Armenian fears of a new genocide were put on hold following the fall of Shusha, the crown jewel of Nagorno-Karabakh, high in the Caucasus Mountains. Last November, Azerbaijani forces captured the city—known to Armenians as Shushi—after which a ceasefire ended the military hostilities.
But not the cultural.
Last month, satellite imagery allegedly revealed the destruction of Shusha’s Armenian Genocide Memorial. Constructed in 2009, it leaves a bitter taste during this year’s April 24 remembrance of the 1.5 million lives lost when Turks expelled Armenians from their homes a century ago.
President Joe Biden may recognize the atrocity by stating the word genocide in his commemorative speech.
But the horrors witnessed in Turkey reached also to Shusha, where Azerbaijanis massacred the local Armenian population.

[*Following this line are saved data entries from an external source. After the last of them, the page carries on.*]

-- ==== Sys2Proof/Laws/State.lean ====
section
/-! SUPPORT. One lemma per field per update of State, and what reading a register gives after each update. -/

namespace Sys2Proof.Machine


/-! ### setReg -/

@[simp] theorem setReg_v (s : State) (x : Reg) (b : Byte) : (s.setReg x b).v = s.v.set x b := rfl
@[simp] theorem setReg_i (s : State) (x : Reg) (b : Byte) : (s.setReg x b).i = s.i := rfl
@[simp] theorem setReg_pc (s : State) (x : Reg) (b : Byte) : (s.setReg x b).pc = s.pc := rfl
@[simp] theorem setReg_sp (s : State) (x : Reg) (b : Byte) : (s.setReg x b).sp = s.sp := rfl
@[simp] theorem setReg_stack (s : State) (x : Reg) (b : Byte) : (s.setReg x b).stack = s.stack := rfl
@[simp] theorem setReg_dt (s : State) (x : Reg) (b : Byte) : (s.setReg x b).dt = s.dt := rfl
@[simp] theorem setReg_st (s : State) (x : Reg) (b : Byte) : (s.setReg x b).st = s.st := rfl
@[simp] theorem setReg_ram (s : State) (x : Reg) (b : Byte) : (s.setReg x b).ram = s.ram := rfl
@[simp] theorem setReg_fb (s : State) (x : Reg) (b : Byte) : (s.setReg x b).fb = s.fb := rfl
@[simp] theorem setReg_key (s : State) (x : Reg) (b : Byte) : (s.setReg x b).key = s.key := rfl
@[simp] theorem setReg_fault (s : State) (x : Reg) (b : Byte) : (s.setReg x b).fault = s.fault := rfl
@[simp] theorem setReg_faultInfo (s : State) (x : Reg) (b : Byte) : (s.setReg x b).faultInfo = s.faultInfo := rfl
@[simp] theorem setReg_turns (s : State) (x : Reg) (b : Byte) : (s.setReg x b).turns = s.turns := rfl
@[simp] theorem setReg_rndIn (s : State) (x : Reg) (b : Byte) : (s.setReg x b).rndIn = s.rndIn := rfl
@[simp] theorem setReg_draws (s : State) (x : Reg) (b : Byte) : (s.setReg x b).draws = s.draws := rfl

/-! ### setRegs -/

@[simp] theorem setRegs_v (s : State) (v : Vector Byte 16) : (s.setRegs v).v = v := rfl
@[simp] theorem setRegs_i (s : State) (v : Vector Byte 16) : (s.setRegs v).i = s.i := rfl
@[simp] theorem setRegs_pc (s : State) (v : Vector Byte 16) : (s.setRegs v).pc = s.pc := rfl
@[simp] theorem setRegs_sp (s : State) (v : Vector Byte 16) : (s.setRegs v).sp = s.sp := rfl
@[simp] theorem setRegs_stack (s : State) (v : Vector Byte 16) : (s.setRegs v).stack = s.stack := rfl
@[simp] theorem setRegs_dt (s : State) (v : Vector Byte 16) : (s.setRegs v).dt = s.dt := rfl
@[simp] theorem setRegs_st (s : State) (v : Vector Byte 16) : (s.setRegs v).st = s.st := rfl
@[simp] theorem setRegs_ram (s : State) (v : Vector Byte 16) : (s.setRegs v).ram = s.ram := rfl
@[simp] theorem setRegs_fb (s : State) (v : Vector Byte 16) : (s.setRegs v).fb = s.fb := rfl
@[simp] theorem setRegs_key (s : State) (v : Vector Byte 16) : (s.setRegs v).key = s.key := rfl
@[simp] theorem setRegs_fault (s : State) (v : Vector Byte 16) : (s.setRegs v).fault = s.fault := rfl
@[simp] theorem setRegs_faultInfo (s : State) (v : Vector Byte 16) : (s.setRegs v).faultInfo = s.faultInfo := rfl
@[simp] theorem setRegs_turns (s : State) (v : Vector Byte 16) : (s.setRegs v).turns = s.turns := rfl
@[simp] theorem setRegs_rndIn (s : State) (v : Vector Byte 16) : (s.setRegs v).rndIn = s.rndIn := rfl
@[simp] theorem setRegs_draws (s : State) (v : Vector Byte 16) : (s.setRegs v).draws = s.draws := rfl

/-! ### setI -/

@[simp] theorem setI_v (s : State) (w : Word) : (s.setI w).v = s.v := rfl
@[simp] theorem setI_i (s : State) (w : Word) : (s.setI w).i = w := rfl
@[simp] theorem setI_pc (s : State) (w : Word) : (s.setI w).pc = s.pc := rfl
@[simp] theorem setI_sp (s : State) (w : Word) : (s.setI w).sp = s.sp := rfl
@[simp] theorem setI_stack (s : State) (w : Word) : (s.setI w).stack = s.stack := rfl
@[simp] theorem setI_dt (s : State) (w : Word) : (s.setI w).dt = s.dt := rfl
@[simp] theorem setI_st (s : State) (w : Word) : (s.setI w).st = s.st := rfl
@[simp] theorem setI_ram (s : State) (w : Word) : (s.setI w).ram = s.ram := rfl
@[simp] theorem setI_fb (s : State) (w : Word) : (s.setI w).fb = s.fb := rfl
@[simp] theorem setI_key (s : State) (w : Word) : (s.setI w).key = s.key := rfl
@[simp] theorem setI_fault (s : State) (w : Word) : (s.setI w).fault = s.fault := rfl
@[simp] theorem setI_faultInfo (s : State) (w : Word) : (s.setI w).faultInfo = s.faultInfo := rfl
@[simp] theorem setI_turns (s : State) (w : Word) : (s.setI w).turns = s.turns := rfl
@[simp] theorem setI_rndIn (s : State) (w : Word) : (s.setI w).rndIn = s.rndIn := rfl
@[simp] theorem setI_draws (s : State) (w : Word) : (s.setI w).draws = s.draws := rfl
@[simp] theorem setI_reg (s : State) (w : Word) (r : Reg) : (s.setI w).reg r = s.reg r := rfl
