-- ==== Sys2Proof/Tests/Slice0.lean ====
section
/-! SUPPORT. Tests: the checks of WellFormed, every constructor's decoding, one or two steps per instruction with the
expected results of spec/95_test_vectors.md (the row is named), and a witness for the hypotheses of each statement. -/

namespace Sys2Proof.Tests

open Sys2Proof.Machine

/-! ### WellFormed refuses what is ill-formed -/

theorem test_wf_rom_too_long : WellFormed.rom (List.replicate 3585 0) = false := by
  rw [WellFormed.rom, List.length_replicate]; decide

theorem test_wf_rom_longest : WellFormed.rom (List.replicate 3584 0) = true := by
  rw [WellFormed.rom, List.length_replicate]; decide

theorem test_wf_font_short : WellFormed.font (Config.fontTable.drop 1) = false := by decide

theorem test_wf_font : WellFormed.font Config.fontTable = true := by decide

theorem test_wf_font_base_too_high : WellFormed.fontBase 0x1B1 = false := by decide

theorem test_wf_font_base : WellFormed.fontBase Config.fontBase = true := by decide

/-! ### Decoding: each word is written out from the pattern of spec/30_encoding.md R50, digit by digit -/

theorem test_decode_class_0 : decode 0x00E0 = .instr .cls ∧ decode 0x00EE = .instr .ret := by decide

theorem test_decode_nnn : decode 0x1ABC = .instr (.jp 0xABC) ∧ decode 0x2345 = .instr (.call 0x345)
    ∧ decode 0xA123 = .instr (.ldI 0x123) ∧ decode 0xBFFF = .instr (.jpV0 0xFFF) := by decide

theorem test_decode_skips : decode 0x3142 = .instr (.seImm 1 0x42) ∧ decode 0x4F01 = .instr (.sneImm 0xF 0x01)
    ∧ decode 0x5AB0 = .instr (.seReg 0xA 0xB) ∧ decode 0x9340 = .instr (.sneReg 3 4) := by decide

theorem test_decode_xnn : decode 0x6A42 = .instr (.ldImm 0xA 0x42) ∧ decode 0x71FF = .instr (.addImm 1 0xFF)
    ∧ decode 0xC53C = .instr (.rnd 5 0x3C) := by decide

theorem test_decode_class_8_logic : decode 0x8120 = .instr (.ldReg 1 2) ∧ decode 0x8121 = .instr (.orReg 1 2)
    ∧ decode 0x8122 = .instr (.andReg 1 2) ∧ decode 0x8123 = .instr (.xorReg 1 2) := by decide

theorem test_decode_class_8_flags : decode 0x8AB4 = .instr (.addReg 0xA 0xB) ∧ decode 0x8125 = .instr (.subReg 1 2)
    ∧ decode 0x8126 = .instr (.shr 1 2) ∧ decode 0x8127 = .instr (.subnReg 1 2)
    ∧ decode 0x812E = .instr (.shl 1 2) := by decide

theorem test_decode_draw_keys : decode 0xD5A3 = .instr (.drw 5 0xA 3) ∧ decode 0xE29E = .instr (.skp 2)
    ∧ decode 0xE3A1 = .instr (.sknp 3) ∧ decode 0xF20A = .instr (.ldVxK 2) := by decide

theorem test_decode_timers : decode 0xF107 = .instr (.ldVxDT 1) ∧ decode 0xF015 = .instr (.ldDTVx 0)
    ∧ decode 0xFF18 = .instr (.ldSTVx 0xF) := by decide

theorem test_decode_index : decode 0xF21E = .instr (.addI 2) ∧ decode 0xFA29 = .instr (.ldF 0xA)
    ∧ decode 0xF233 = .instr (.ldB 2) ∧ decode 0xF355 = .instr (.storeRegs 3)
    ∧ decode 0xF265 = .instr (.loadRegs 2) := by decide

/-- V-ENC: words that might be thought legal. -/
theorem test_decode_illegal_class_0 : decode 0x0000 = .illegalOpcode 0x0000 ∧ decode 0x00E1 = .illegalOpcode 0x00E1
    ∧ decode 0x01E0 = .illegalOpcode 0x01E0 ∧ decode 0x0123 = .illegalOpcode 0x0123 := by decide

/-- V-ENC, the other classes with words to spare. -/
theorem test_decode_illegal : decode 0x5001 = .illegalOpcode 0x5001 ∧ decode 0x9001 = .illegalOpcode 0x9001
    ∧ decode 0x800F = .illegalOpcode 0x800F ∧ decode 0xE09F = .illegalOpcode 0xE09F
    ∧ decode 0xF001 = .illegalOpcode 0xF001 := by decide

/-- V-ENC: the byte order of a word; one byte is not an instruction. -/
theorem test_decode_bytes : decodeBytes [0x12, 0x34, 0x77] = .instr (.jp 0x234) [0x77] ∧ decodeBytes [0x12] = .truncated := by
  decide

/-! ### One step from reset, `tick = 0`, the word at `0x200` -/

/-- The reset state with a word at `PC`, the host holding `tick` at 0, and some state set. -/
def ready (w : Nat) (set : State → State) : State :=
  set { State.reset.withFetchWord 16 w with turns := [⟨none, false⟩] }

/-- The state after a result, if it is a next state. -/
def after (r : Result) : Option State :=
  match r with
  | .next t => some t
  | .fault _ => none
  | .refused _ => none

/-- What is seen of the state after one step. -/
def seen {α : Type} (w : Nat) (set : State → State) (look : State → α) : Option α := (after (step (ready w set))).map look

/-- V-FLOW 8, 10. -/
theorem test_ret : seen 0x00EE (fun s => { s with sp := 1, stack := s.stack.set 0 0x0456 }) (fun t => (t.pc, t.sp, t.fault))
    = some (0x0456, 0, 0) := by decide
theorem test_ret_underflow : seen 0x00EE id (fun t => (t.pc, t.sp, t.fault, t.faultInfo)) = some (0x0200, 0, 4, none) := by
  decide

/-- V-FLOW 1. -/
theorem test_jp : seen 0x1ABC id (fun t => t.pc) = some 0x0ABC := by decide

/-- V-FLOW 6, 7. -/
theorem test_call_last : seen 0x2300 (fun s => { s with sp := 15 }) (fun t => (t.pc, t.sp, t.stack[15])) = some (0x300, 16, 0x202) := by
  decide
theorem test_call_overflow : seen 0x2300 (fun s => { s with sp := 16 }) (fun t => (t.pc, t.sp, t.fault)) = some (0x200, 16, 3) := by
  decide

/-- V-FLOW 12, 14. -/
theorem test_jpV0_uses_V0 : seen 0xB300 (fun s => s.setReg 3 0x55) (fun t => t.pc) = some 0x0300 := by decide
theorem test_jpV0_top : seen 0xBFFF (fun s => s.setReg 0 0xFF) (fun t => t.pc) = some 0x10FE := by decide

/-- V-SKIP 1, 5, 7, 12. -/
theorem test_seImm : seen 0x3042 (fun s => s.setReg 0 0x42) (fun t => t.pc) = some 0x0204 := by decide
theorem test_sneImm : seen 0x4042 (fun s => s.setReg 0 0x42) (fun t => t.pc) = some 0x0202 := by decide
theorem test_seReg : seen 0x5010 (fun s => (s.setReg 0 7).setReg 1 8) (fun t => t.pc) = some 0x0202 := by decide
theorem test_sneReg : seen 0x9010 (fun s => (s.setReg 0 7).setReg 1 8) (fun t => t.pc) = some 0x0204 := by decide

/-- V-ALU 2, 4, 7. -/
theorem test_ldImm : seen 0x6F12 id (fun t => (t.reg 15, t.pc)) = some (0x12, 0x0202) := by decide
theorem test_addImm_wraps : seen 0x7001 (fun s => (s.setReg 0 0xFF).setReg 15 7) (fun t => (t.reg 0, t.reg 15)) = some (0, 7) := by
  decide

/-- V-ALU 8, 11, 12, 13, 15. -/
theorem test_ldReg : seen 0x8010 (fun s => (s.setReg 0 0x11).setReg 1 0x3C) (fun t => (t.reg 0, t.reg 1)) = some (0x3C, 0x3C) := by
  decide
theorem test_orReg : seen 0x8F11 (fun s => (s.setReg 1 0x3C).setReg 15 0x41) (fun t => t.reg 15) = some 0x7D := by decide
theorem test_andReg : seen 0x8F12 (fun s => (s.setReg 1 0x3C).setReg 15 0x6F) (fun t => t.reg 15) = some 0x2C := by decide
theorem test_xorReg : seen 0x8013 (fun s => ((s.setReg 0 0xF0).setReg 1 0x3C).setReg 15 7) (fun t => (t.reg 0, t.reg 15))
    = some (0xCC, 7) := by decide

/-- V-ALU 23, 24. -/
theorem test_addReg_old_vf : seen 0x80F4 (fun s => (s.setReg 0 0x10).setReg 15 1) (fun t => (t.reg 0, t.reg 15)) = some (0x11, 0) := by
  decide
theorem test_addReg_flag_wins : seen 0x8F14 (fun s => (s.setReg 1 0x20).setReg 15 0xF0) (fun t => t.reg 15) = some 1 := by decide

/-- V-ALU 29, 36. -/
theorem test_subReg_equal : seen 0x8015 (fun s => (s.setReg 0 7).setReg 1 7) (fun t => (t.reg 0, t.reg 15)) = some (0, 0) := by decide
theorem test_subReg_old_vf : seen 0x80F5 (fun s => (s.setReg 0 9).setReg 15 1) (fun t => (t.reg 0, t.reg 15)) = some (8, 1) := by decide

“As in 1915, the Turco-Azeris are committing not only a human genocide against the Armenians, but also a cultural genocide,” said Rene Leonian, president of the Union of Armenian Evangelical Churches in Eurasia.
“Unfortunately, nations and international organizations are too passive to firmly condemn these abuses.”
They can now add the case of the disappearing church.
Following the war, video footage emerged of an Azerbaijani soldier shouting “Allahu Akbar” from the rooftop of the Holy Mother of God church in the town of Jabrayil.
In search of the simple stone-built chapel, the BBC discovered no trace whatsoever.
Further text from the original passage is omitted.